Gangguan reproduksi pada korban kekerasan seksual seperti Kehamilan Tidak Diinginkan (KTD), Infeksi Menular Seksual (IMS) termasuk HIV/AIDS, gangguan/kerusakan organ reproduksi (vagina), aborsi (Depkes RI, 2007). Korban kekerasan seksual dapat mengalami beberapa gangguan pada alat genitalia seperti eritema (kemerahan) vestibulum atau jaringan sekitar anus, adesi labia (mungkin akibat iritasi atau rabaan), Friabilitas (retak) daerah posterior fourchette (akibat iritasi, infeksi atau karena traksi labia mayor pada pemeriksaan), Penebalan selaput dara (mungkin akibat estrogen, terlipatnya tepi selaput, bengkak karena infeksi ataupun trauma), kulit genital semu (mungkin jumbai kulit atau kulit bukan genital mungkin condyloma acuminata yang didapat bukan dari seksual), fisura ani (biasanya akibat konstipasi atau iritasi perianal), Pendataran lipat anus (akibat relaksasi sfingter eksterna), pelebaran anus dengan adanya tinja (refleks normal), kongesti vena atau pooling vena (biasanya akibat posisi anak, juga ditemukan pada konstipasi), perdarahan pervaginam (mungkin berasal dari sumber lain, seperti uretra, atau mungkin akibat infeksi vagina, benda asing atau trauma yang aksidental, terjadi pelebaran anus (notch atau cleft) selaput dara di daerah posterior, mencapai dekat dasar (sering merupakan artefak pada posisi pemeriksaan tertentu, tetapi bilakonsisten pada beberapa posisi, maka mungkin akibat kekerasan tumpul atau penetrasi sebelumnya).
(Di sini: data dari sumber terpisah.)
/-- The running value of ROWMAX or ROWSUM after a word, with the tile's counts: `prev` is what the row's words so far have given, if any (R130). -/
def rowStep (isMax : Bool) (prev : Option W32) (xs : List W32) (t : Tile) : W32 × Tile :=
  let wasNan := (prev.map fun x => (fp32 x).isNan).getD false
  if isMax then
    let m := rowMax (prev.toList ++ xs)
    (m, t.outcome wasNan true m)
  else
    let add (a : W32 × Bool × Tile) (x : W32) : W32 × Bool × Tile :=
      let y := fadd a.1 x
      (y, (fp32 y).isNan, a.2.2.outcome a.2.1 ((fp32 a.1).isFin && (fp32 x).isFin) y)
    let r := match prev, xs with
      | some p, _ => xs.foldl add (p, wasNan, t)
      | none, x :: l => l.foldl add (x, false, t)
      | none, [] => (0, false, t)
    (r.1, r.2.2)

/-- One cycle of ROWMAX or ROWSUM on a dequeued word: the result leaves four cycles after the row's last word (R122, R130). The spec does not say
where in the emitted word the one FP32 result stands, nor what the other 60 bytes hold: it stands in lane 0, and the others are unused bytes
(DESIGN CHOICE, log entry 27). A row that is not complete when its entry ends goes on in the context's next such entry (DESIGN CHOICE, log
entry 27). -/
def stepRow (isMax : Bool) (e : Issue) (d : BitVec 512) (t : Tile) (st : CState) : Tile × CState :=
  let rowWords := e.arg % 4096 + 1
  let r := rowStep isMax st.lanes.head? (lanesOf d) t
  let key := Config.inputs (if st.row = 0 then (if isMax then 0x21 else 0x22) else st.rowKey) d
  if st.row + 1 < rowWords then (r.2, { st with lanes := [r.1], row := st.row + 1, rowKey := key })
  else
    let word := ofBytes (le 4 r.1.toNat ++ (List.range 60).map (Config.unusedByte key))
    (r.2, ({ st with lanes := [], row := 0, rowKey := 0 } : CState).emit e 4 (e.lastw && decide (e.len < st.rep + 1 + rowWords)) word)

/-- A scale word of TOMX: the scale bytes, unused ones 0x00 (R194). -/
def scaleWord (l : List Byte) : BitVec 512 := ofBytes (padTo 64 l)

/-- One cycle of TOMX on a dequeued word (R112–R121, R194): two words make a block, whose element word leaves 8 cycles after the block's last
word, and a scale word follows every 64 blocks and the end of the entry. Half a block, or an element word that is part filled, when the entry ends
is kept for the context's next TOMX entry: the spec is silent (DESIGN CHOICE, log entry 27). -/
def stepTomx (v : View) (e : Issue) (step : Nat) (d : BitVec 512) (t : Tile) (st : CState) : Tile × CState :=
  let c := ctxCtl v.mem v.base
  let f := fmtOf (e.arg % 8)
  let xs := st.lanes ++ lanesOf d
  let done : Tile × CState :=
    if xs.length < 32 then (t, { st with lanes := xs })
    else
      let rnd (i : Nat) : Option Nat := if c.sr then some (srRand (srSeed v.mem v.base) step (st.elem + i)) else none
      let r := f.convert c.noSat rnd (xs.map fp32)
      let bytes := st.mxElems ++ pack f.width r.2.1
      let st1 := { st with lanes := [], elem := st.elem + 32, mxScales := st.mxScales ++ [BitVec.ofNat 8 r.1] }
      let st2 := if bytes.length < 64 then { st1 with mxElems := bytes }
        else ({ st1 with mxElems := bytes.drop 64 } : CState).emit e 8 false (ofBytes (bytes.take 64))
      (t.count 2 r.2.2, st2)
  let s2 := done.2
  if 64 ≤ s2.mxScales.length ∨ (e.atEnd st ∧ !s2.mxScales.isEmpty) then
    (done.1, ({ s2 with mxScales := [] } : CState).emit e 8 (e.lastw && e.atEnd st) (scaleWord s2.mxScales))
  else done

/-! ### The step -/

/-- The branch of a context is selected by its predicate (R206–R208). -/
def selected (v : View) (st : CState) : Bool :=
  let b := (ctxCtl v.mem v.base).branch
  if b = 1 then st.pred else if b = 2 then !st.pred else true

/-- Address of an S-tile word: relative to BASE, wrapping within the window (R194). -/
def stileWord (v : View) (a : Nat) : Nat := opstBase v.mem v.base + a % opstLen v.mem v.base

/-- A store word written by the program (R473). -/
def Tile.writeWord (t : Tile) (keys : Option (W64 × W64)) (w : Nat) (d : BitVec 512) : Tile := t.writeStore keys (64 * w) (dataBytes d)

/-- What the running entry does in a context cycle (R194–R196, R208–R210, R251). -/
def stepEntry (v : View) (e : Issue) (step : Nat) (keys : Option (W64 × W64)) (evs : List (Nat × Nat × Ecc)) (t : Tile) (st : CState) : IssueOut :=
  let plain (x : Tile × CState) : IssueOut := { tile := x.1, st := x.2 }
  let lastw := e.lastw && e.atEnd st
  let withA (f : QWord → Tile → IssueOut) : IssueOut :=
    match v.take t e.srcA with
    | none => { tile := t, st := st, under := some e.srcA }
    | some x => f x.1 x.2
  if e.op = 0x01 then withA fun w t1 => plain (t1, st.emit e 1 (w.2.1 || lastw) w.2.2)
  else if e.op = 0x02 then plain (t, st.emit e 0 lastw 0)
  else if e.op = 0x04 then withA fun a t1 =>
    match v.take t1 e.srcB with
    | none => { tile := t, st := st, under := some e.srcB }
    | some x => let w := if st.pred then a else x.1; plain (x.2, st.emit e 0 (w.2.1 || lastw) w.2.2)
  else if e.op = 0x10 then stepMac v e evs t st
  else if e.op = 0x11 then withA fun w t1 => { plain (t1.writeWord none ((e.arg + st.rep) % 4096) w.2.2, st) with wrote := some ((e.arg + st.rep) % 4096) }
  else if e.op = 0x20 then withA fun w t1 =>
    let r := funcWord t1 (e.arg % 16) w.2.2
    plain (r.2, st.emit e (funcLatency (e.arg % 16)) lastw r.1)
  else if e.op = 0x21 then withA fun w t1 => plain (stepRow true e w.2.2 t1 st)
  else if e.op = 0x22 then withA fun w t1 => plain (stepRow false e w.2.2 t1 st)
  else if e.op = 0x23 then withA fun w t1 => plain (stepTomx v e step w.2.2 t1 st)
  else if e.op = 0x30 then withA fun w t1 =>
    if selected v st then { plain (t1.writeWord keys (stileWord v (e.arg + st.rep)) w.2.2, st) with wrote := some (stileWord v (e.arg + st.rep)) } else plain (t1.count 3 1, st)
  else if e.op = 0x31 then
    let w := stileWord v (e.arg + st.rep)
    let ue := ueOf t evs 0 [w]
    let d := ofBytes (t.store.read (64 * w) 64)
    { tile := t.count 5 (ceOf evs [w])
      st := if e.dst then { st with emits := st.emits ++ [(st.time + 3, st.pos, lastw, !ue.isEmpty, d)] } else st
      ue := ue, ce := ceWords evs [w] }
  else if e.op = 0x40 then withA fun w t1 =>
    if 16 ≤ st.wrBuf.length then { tile := t1, st := st, full := true }
    else if selected v st then plain (t1, { st with wrBuf := st.wrBuf ++ [some w.2.2] })
    else plain (t1.count 3 1, { st with wrBuf := st.wrBuf ++ [none] })
  else plain (t, st)

/-- Take the first word that is due out of the emissions: at most one leaves in a cycle (R150). -/
def dueEmit (time : Nat) : List (Nat × Nat × Bool × Bool × BitVec 512) →
    Option (Nat × Bool × Bool × BitVec 512) × List (Nat × Nat × Bool × Bool × BitVec 512)
  | [] => (none, [])
  | x :: r => if x.1 ≤ time then (some x.2, r) else (fun y => (y.1, x :: y.2)) (dueEmit time r)

/-- LOOP entries take no cycle (R194): from position `pos`, follow them to an entry that runs. -/
def followLoops (v : View) : Nat → Nat → List (Nat × Nat) → Nat × List (Nat × Nat)
  | 0, pos, l => (pos, l)
  | f + 1, pos, l =>
    if (ctxCtl v.mem v.base).issueLast < pos then (pos, l)
    else
      let e := issueEnt v.mem v.base pos
      if e.op ≠ 3 then (pos, l)
      else
        let count := bitsOf e.arg 31 8
        let left := match l with
          | (p, n) :: _ => if p = pos then n else count
          | [] => count
        let rest := match l with
          | (p, n) :: r => if p = pos then r else (p, n) :: r
          | [] => []
        if count = 0xFFFFFF then followLoops v f (e.arg % 256) ((pos, left) :: rest)
        else if left = 0 then followLoops v f (pos + 1) rest
        else followLoops v f (e.arg % 256) ((pos, left - 1) :: rest)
Ketiga hasil penelitian ini memperlihatkan dampak yang sangat serius dan berbahaya ditimbulkan oleh kejahatan seksual pada anak perempuan. Kejahatan seksual cenderung menimbulkan dampak traumatis baik pada anak maupun pada orang dewasa. Namun, kasus kejahatan seksual sering tidak terungkap karena adanya penyangkalan peristiwa kekerasan seksual. Secara spesifik, kendala yang menghambat seseorang dalam melaporkan kasus kejahatan seksual adalah anak-anak korban kejahatan seksual tidak mengerti bahwa dirinya menjadi korban. Korban sulit mempercayai orang lain sehingga merahasiakan peristiwa kekerasan seksualnya. Selain itu, korban cenderung takut melaporkan karena mereka merasa terancam akan mengalami konsekuensi yang lebih buruk bila melapor. Korban merasa malu untuk menceritakan peristiwa kekerasan seksualnya. Korban merasa bahwa peristiwa kekerasan seksual itu terjadi karena kesalahan dirinya dan peristiwa kekerasan seksual membuat korban merasa bahwa dirinya mempermalukan nama keluarga. Untuk itu mari kita mulai terus peduli dengan lingkungan di sekitar kita. Memasang radar agar bisa mendeteksi kekerasan dari sejak dini dengan menjadi teman dan dekat dengan anak-anak perempuan di sekitar kita.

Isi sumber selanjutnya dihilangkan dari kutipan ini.